Once you have located the line containing "(.nibWrData (BitVec.ofFin n))] := by decide" in the material below, return it exactly along with each line after it through the line containing "theorem pinRead (r".

----------

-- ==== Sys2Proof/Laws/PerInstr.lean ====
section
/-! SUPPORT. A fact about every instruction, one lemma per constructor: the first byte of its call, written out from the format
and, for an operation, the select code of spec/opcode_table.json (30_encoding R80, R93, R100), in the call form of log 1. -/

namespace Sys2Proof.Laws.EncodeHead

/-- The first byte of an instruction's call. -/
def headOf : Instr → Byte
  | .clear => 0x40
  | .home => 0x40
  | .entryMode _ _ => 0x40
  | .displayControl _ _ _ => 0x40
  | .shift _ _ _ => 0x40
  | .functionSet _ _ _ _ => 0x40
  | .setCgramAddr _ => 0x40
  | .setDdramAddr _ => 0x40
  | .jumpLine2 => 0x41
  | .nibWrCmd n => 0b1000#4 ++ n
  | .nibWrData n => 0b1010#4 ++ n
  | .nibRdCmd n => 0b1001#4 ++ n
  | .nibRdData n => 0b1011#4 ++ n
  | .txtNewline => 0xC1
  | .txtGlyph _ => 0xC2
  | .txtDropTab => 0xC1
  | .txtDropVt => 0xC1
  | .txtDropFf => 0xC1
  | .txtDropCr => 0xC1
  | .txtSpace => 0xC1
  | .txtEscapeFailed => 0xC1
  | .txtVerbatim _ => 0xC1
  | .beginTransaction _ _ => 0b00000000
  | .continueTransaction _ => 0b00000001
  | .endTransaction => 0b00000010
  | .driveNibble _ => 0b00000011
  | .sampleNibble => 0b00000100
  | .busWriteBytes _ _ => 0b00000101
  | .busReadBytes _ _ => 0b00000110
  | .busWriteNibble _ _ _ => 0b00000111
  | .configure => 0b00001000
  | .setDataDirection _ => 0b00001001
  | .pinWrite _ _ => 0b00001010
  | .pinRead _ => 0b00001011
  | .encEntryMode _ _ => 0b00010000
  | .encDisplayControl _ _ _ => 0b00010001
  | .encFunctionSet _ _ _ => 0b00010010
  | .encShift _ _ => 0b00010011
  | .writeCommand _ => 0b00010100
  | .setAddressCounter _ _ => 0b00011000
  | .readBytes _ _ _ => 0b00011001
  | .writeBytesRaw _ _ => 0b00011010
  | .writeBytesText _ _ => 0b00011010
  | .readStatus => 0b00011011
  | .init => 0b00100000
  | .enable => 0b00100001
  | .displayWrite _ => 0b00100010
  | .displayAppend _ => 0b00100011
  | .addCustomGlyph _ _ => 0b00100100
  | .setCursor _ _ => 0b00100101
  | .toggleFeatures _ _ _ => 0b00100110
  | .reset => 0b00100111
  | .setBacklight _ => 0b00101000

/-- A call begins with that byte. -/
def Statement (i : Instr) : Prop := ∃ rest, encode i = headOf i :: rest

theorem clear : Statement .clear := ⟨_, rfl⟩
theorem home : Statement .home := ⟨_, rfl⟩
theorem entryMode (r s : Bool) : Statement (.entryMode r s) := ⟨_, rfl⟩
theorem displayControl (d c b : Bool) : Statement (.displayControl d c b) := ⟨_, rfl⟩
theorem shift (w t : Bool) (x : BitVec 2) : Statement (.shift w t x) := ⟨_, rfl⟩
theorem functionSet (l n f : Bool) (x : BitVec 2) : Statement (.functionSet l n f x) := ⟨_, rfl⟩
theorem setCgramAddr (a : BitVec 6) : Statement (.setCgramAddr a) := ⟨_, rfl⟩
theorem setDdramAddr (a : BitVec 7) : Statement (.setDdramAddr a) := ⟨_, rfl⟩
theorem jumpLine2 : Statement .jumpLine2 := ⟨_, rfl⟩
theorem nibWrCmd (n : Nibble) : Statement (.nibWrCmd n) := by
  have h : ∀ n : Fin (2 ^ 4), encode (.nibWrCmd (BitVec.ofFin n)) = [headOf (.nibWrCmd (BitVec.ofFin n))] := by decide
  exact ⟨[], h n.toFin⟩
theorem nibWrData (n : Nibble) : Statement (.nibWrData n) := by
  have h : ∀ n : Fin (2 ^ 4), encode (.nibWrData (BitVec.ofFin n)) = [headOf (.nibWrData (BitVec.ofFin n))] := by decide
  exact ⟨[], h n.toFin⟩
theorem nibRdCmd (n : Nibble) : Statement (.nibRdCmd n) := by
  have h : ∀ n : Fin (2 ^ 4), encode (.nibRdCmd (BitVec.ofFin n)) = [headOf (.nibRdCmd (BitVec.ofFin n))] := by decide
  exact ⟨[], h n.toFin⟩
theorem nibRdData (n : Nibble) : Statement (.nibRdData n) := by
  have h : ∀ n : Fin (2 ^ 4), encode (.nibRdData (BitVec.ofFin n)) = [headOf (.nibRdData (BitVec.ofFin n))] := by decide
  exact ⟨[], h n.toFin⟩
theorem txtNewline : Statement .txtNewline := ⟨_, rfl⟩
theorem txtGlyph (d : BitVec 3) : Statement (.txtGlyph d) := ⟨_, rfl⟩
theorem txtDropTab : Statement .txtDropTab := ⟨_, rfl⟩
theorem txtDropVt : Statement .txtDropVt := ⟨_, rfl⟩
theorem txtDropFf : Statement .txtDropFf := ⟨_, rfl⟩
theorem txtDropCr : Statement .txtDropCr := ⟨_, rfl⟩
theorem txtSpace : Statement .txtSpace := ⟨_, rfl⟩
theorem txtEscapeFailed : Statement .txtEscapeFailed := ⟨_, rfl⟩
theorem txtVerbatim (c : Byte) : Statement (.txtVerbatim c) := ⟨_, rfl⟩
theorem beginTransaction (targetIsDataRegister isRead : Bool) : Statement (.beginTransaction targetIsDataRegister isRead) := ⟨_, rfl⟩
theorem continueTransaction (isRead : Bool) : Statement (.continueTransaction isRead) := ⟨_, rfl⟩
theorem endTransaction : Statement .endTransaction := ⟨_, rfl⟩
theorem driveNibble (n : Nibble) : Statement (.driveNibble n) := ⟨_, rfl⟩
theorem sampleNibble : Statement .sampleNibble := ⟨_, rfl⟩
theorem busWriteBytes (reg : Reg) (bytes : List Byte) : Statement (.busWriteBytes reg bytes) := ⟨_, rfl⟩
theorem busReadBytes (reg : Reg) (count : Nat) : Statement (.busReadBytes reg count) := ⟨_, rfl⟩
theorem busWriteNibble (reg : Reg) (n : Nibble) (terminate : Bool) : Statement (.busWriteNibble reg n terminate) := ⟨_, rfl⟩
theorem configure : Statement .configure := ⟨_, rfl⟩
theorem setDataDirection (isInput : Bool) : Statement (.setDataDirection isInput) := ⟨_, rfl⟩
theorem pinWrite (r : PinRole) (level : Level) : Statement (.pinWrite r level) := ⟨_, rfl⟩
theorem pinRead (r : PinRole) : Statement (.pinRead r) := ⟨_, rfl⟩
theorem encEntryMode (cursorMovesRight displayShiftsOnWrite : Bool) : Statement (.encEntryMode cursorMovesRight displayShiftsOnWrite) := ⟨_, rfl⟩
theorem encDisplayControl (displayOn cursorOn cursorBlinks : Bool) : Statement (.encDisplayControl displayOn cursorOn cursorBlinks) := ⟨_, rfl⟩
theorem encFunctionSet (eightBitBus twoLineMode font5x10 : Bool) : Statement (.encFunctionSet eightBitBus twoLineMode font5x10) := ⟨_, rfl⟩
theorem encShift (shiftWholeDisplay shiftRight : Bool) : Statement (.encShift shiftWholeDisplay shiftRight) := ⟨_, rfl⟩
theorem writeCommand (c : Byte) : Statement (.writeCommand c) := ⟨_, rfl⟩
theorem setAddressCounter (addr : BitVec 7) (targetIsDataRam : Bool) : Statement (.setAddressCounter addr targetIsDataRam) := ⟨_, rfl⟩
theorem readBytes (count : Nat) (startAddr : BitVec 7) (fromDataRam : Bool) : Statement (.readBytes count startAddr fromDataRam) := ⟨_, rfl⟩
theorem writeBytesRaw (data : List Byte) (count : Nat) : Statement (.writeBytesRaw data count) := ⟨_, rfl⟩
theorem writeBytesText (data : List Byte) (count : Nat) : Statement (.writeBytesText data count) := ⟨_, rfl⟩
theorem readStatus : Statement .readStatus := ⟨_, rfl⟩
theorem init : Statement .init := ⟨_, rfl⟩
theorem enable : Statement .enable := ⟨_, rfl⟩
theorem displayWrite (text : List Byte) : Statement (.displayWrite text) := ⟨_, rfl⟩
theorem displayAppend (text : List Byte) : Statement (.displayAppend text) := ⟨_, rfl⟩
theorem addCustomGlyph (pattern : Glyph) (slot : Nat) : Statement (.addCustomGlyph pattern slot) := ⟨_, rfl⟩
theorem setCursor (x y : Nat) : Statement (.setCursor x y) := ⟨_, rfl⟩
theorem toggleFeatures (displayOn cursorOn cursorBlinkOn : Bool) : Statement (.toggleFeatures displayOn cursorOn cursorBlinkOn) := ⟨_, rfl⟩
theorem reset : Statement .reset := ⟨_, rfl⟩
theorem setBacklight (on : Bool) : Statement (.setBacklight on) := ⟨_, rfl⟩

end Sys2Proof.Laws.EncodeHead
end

----------

▶ [WRITTEN SOLUTION]:
  have h : ∀ n : Fin (2 ^ 4), encode (.nibWrData (BitVec.ofFin n)) = [headOf (.nibWrData (BitVec.ofFin n))] := by decide
  exact ⟨[], h n.toFin⟩
theorem nibRdCmd (n : Nibble) : Statement (.nibRdCmd n) := by
  have h : ∀ n : Fin (2 ^ 4), encode (.nibRdCmd (BitVec.ofFin n)) = [headOf (.nibRdCmd (BitVec.ofFin n))] := by decide
  exact ⟨[], h n.toFin⟩
theorem nibRdData (n : Nibble) : Statement (.nibRdData n) := by
  have h : ∀ n : Fin (2 ^ 4), encode (.nibRdData (BitVec.ofFin n)) = [headOf (.nibRdData (BitVec.ofFin n))] := by decide
  exact ⟨[], h n.toFin⟩
theorem txtNewline : Statement .txtNewline := ⟨_, rfl⟩
theorem txtGlyph (d : BitVec 3) : Statement (.txtGlyph d) := ⟨_, rfl⟩
theorem txtDropTab : Statement .txtDropTab := ⟨_, rfl⟩
theorem txtDropVt : Statement .txtDropVt := ⟨_, rfl⟩
theorem txtDropFf : Statement .txtDropFf := ⟨_, rfl⟩
theorem txtDropCr : Statement .txtDropCr := ⟨_, rfl⟩
theorem txtSpace : Statement .txtSpace := ⟨_, rfl⟩
theorem txtEscapeFailed : Statement .txtEscapeFailed := ⟨_, rfl⟩
theorem txtVerbatim (c : Byte) : Statement (.txtVerbatim c) := ⟨_, rfl⟩
theorem beginTransaction (targetIsDataRegister isRead : Bool) : Statement (.beginTransaction targetIsDataRegister isRead) := ⟨_, rfl⟩
theorem continueTransaction (isRead : Bool) : Statement (.continueTransaction isRead) := ⟨_, rfl⟩
theorem endTransaction : Statement .endTransaction := ⟨_, rfl⟩
theorem driveNibble (n : Nibble) : Statement (.driveNibble n) := ⟨_, rfl⟩
theorem sampleNibble : Statement .sampleNibble := ⟨_, rfl⟩
theorem busWriteBytes (reg : Reg) (bytes : List Byte) : Statement (.busWriteBytes reg bytes) := ⟨_, rfl⟩
theorem busReadBytes (reg : Reg) (count : Nat) : Statement (.busReadBytes reg count) := ⟨_, rfl⟩
theorem busWriteNibble (reg : Reg) (n : Nibble) (terminate : Bool) : Statement (.busWriteNibble reg n terminate) := ⟨_, rfl⟩
theorem configure : Statement .configure := ⟨_, rfl⟩
theorem setDataDirection (isInput : Bool) : Statement (.setDataDirection isInput) := ⟨_, rfl⟩
theorem pinWrite (r : PinRole) (level : Level) : Statement (.pinWrite r level) := ⟨_, rfl⟩
theorem pinRead (r : PinRole) : Statement (.pinRead r) := ⟨_, rfl⟩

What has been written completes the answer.